Records for this exercise:
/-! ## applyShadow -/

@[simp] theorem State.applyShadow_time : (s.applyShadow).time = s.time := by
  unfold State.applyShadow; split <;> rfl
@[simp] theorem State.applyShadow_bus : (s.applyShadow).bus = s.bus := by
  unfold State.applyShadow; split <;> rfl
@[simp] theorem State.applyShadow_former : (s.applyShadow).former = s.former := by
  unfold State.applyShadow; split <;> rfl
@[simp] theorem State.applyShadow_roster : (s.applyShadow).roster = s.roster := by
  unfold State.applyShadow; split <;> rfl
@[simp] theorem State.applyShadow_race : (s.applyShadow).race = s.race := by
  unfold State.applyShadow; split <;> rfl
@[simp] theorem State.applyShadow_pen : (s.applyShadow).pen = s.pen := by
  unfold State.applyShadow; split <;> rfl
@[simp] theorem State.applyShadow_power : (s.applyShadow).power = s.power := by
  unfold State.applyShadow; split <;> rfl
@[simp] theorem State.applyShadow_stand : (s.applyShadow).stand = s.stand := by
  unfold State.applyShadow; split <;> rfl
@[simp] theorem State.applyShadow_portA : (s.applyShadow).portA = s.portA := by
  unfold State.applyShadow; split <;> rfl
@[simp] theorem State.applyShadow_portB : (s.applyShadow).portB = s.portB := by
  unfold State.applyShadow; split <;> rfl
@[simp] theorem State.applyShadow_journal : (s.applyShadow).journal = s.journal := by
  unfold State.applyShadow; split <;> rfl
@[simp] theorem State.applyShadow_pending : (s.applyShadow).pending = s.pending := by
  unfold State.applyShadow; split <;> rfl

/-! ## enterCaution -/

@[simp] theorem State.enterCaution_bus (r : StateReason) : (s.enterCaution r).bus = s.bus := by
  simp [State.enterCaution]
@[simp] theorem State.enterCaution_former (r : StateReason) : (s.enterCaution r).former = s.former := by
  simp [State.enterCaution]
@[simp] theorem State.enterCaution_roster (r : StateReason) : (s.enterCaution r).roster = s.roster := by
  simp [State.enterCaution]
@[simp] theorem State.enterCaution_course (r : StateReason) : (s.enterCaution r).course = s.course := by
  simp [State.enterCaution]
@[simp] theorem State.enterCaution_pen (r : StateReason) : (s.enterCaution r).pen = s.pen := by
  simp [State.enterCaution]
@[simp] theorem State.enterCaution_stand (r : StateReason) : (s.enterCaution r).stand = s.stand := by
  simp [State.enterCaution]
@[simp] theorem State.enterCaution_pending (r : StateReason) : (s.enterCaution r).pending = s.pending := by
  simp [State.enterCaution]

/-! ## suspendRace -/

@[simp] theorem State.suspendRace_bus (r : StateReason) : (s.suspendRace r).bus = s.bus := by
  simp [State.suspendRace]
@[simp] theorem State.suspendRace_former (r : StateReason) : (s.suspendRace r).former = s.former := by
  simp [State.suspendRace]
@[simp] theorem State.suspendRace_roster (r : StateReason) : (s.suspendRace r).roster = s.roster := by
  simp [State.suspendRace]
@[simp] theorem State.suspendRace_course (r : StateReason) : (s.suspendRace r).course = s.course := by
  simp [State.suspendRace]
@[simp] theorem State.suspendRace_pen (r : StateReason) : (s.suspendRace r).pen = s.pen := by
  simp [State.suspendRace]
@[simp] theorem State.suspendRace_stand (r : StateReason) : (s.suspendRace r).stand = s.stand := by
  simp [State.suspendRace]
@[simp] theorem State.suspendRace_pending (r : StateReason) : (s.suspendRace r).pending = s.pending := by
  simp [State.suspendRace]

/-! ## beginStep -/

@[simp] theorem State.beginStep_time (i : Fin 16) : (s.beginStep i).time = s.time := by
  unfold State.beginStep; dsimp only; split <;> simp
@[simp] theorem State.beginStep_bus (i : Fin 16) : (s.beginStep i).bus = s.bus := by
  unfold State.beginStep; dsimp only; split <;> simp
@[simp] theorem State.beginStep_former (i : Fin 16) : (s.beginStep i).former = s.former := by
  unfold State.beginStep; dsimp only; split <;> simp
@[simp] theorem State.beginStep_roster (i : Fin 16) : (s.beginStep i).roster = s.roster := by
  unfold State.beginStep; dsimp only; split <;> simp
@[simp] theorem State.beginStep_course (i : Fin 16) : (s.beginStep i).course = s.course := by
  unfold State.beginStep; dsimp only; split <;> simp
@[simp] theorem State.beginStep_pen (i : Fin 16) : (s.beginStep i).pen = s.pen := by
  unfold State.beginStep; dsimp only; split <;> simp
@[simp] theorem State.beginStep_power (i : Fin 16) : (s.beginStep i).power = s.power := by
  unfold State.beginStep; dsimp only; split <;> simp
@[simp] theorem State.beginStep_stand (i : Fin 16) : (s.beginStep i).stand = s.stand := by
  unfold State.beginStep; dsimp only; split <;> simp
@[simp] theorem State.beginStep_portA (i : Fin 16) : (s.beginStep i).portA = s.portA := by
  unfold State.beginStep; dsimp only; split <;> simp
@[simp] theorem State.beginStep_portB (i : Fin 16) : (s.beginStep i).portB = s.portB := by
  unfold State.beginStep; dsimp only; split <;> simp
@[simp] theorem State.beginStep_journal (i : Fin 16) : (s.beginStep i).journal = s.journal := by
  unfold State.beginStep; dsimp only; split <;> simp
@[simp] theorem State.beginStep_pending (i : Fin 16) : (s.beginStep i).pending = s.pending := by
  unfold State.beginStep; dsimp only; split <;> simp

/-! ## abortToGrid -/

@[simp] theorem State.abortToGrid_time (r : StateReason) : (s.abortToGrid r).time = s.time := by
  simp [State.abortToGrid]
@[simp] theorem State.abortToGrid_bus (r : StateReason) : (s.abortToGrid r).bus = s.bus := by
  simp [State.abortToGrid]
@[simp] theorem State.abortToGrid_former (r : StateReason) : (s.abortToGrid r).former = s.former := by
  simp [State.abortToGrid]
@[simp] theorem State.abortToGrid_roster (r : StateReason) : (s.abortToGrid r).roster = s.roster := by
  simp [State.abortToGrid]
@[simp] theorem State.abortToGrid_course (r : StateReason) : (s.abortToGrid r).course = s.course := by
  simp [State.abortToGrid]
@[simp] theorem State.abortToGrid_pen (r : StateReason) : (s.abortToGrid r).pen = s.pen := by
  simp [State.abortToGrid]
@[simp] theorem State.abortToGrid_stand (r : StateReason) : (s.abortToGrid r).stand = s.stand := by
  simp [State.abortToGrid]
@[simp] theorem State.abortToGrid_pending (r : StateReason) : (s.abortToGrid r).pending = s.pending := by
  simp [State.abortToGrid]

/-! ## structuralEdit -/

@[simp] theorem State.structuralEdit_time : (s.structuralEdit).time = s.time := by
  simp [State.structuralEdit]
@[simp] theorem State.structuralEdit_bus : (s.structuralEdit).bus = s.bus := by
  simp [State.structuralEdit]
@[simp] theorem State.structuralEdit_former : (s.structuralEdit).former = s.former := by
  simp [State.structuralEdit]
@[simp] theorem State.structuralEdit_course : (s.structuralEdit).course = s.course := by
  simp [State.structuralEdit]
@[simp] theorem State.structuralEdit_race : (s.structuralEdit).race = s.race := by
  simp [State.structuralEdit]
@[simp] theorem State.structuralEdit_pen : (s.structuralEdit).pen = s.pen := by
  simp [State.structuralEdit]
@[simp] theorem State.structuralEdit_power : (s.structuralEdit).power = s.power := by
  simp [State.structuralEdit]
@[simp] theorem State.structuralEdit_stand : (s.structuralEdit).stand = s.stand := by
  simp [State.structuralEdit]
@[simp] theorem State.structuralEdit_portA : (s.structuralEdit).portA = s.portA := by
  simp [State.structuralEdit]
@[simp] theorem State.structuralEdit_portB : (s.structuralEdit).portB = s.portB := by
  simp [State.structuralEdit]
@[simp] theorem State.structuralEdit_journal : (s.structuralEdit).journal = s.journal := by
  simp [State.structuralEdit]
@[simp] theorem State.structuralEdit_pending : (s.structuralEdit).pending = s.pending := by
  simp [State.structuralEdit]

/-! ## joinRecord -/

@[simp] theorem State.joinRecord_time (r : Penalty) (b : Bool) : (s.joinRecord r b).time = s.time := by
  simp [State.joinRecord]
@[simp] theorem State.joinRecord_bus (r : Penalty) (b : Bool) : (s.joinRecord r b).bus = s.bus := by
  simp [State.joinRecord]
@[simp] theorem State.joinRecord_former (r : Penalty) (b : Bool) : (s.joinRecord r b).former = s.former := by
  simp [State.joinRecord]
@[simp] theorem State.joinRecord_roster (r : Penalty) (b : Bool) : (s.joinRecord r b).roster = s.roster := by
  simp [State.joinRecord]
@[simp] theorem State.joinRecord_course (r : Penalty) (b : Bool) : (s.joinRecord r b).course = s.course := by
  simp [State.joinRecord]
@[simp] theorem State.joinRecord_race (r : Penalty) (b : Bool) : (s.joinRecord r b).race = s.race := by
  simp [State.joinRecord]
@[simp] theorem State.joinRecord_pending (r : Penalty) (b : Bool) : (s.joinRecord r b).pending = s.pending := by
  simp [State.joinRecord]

Work required: Your answer must be the line with "b).pending = s.pending := by" and all lines after it through the final line of the entries, copied exactly and with nothing added.

Task output:
@[simp] theorem State.joinRecord_pending (r : Penalty) (b : Bool) : (s.joinRecord r b).pending = s.pending := by
  simp [State.joinRecord]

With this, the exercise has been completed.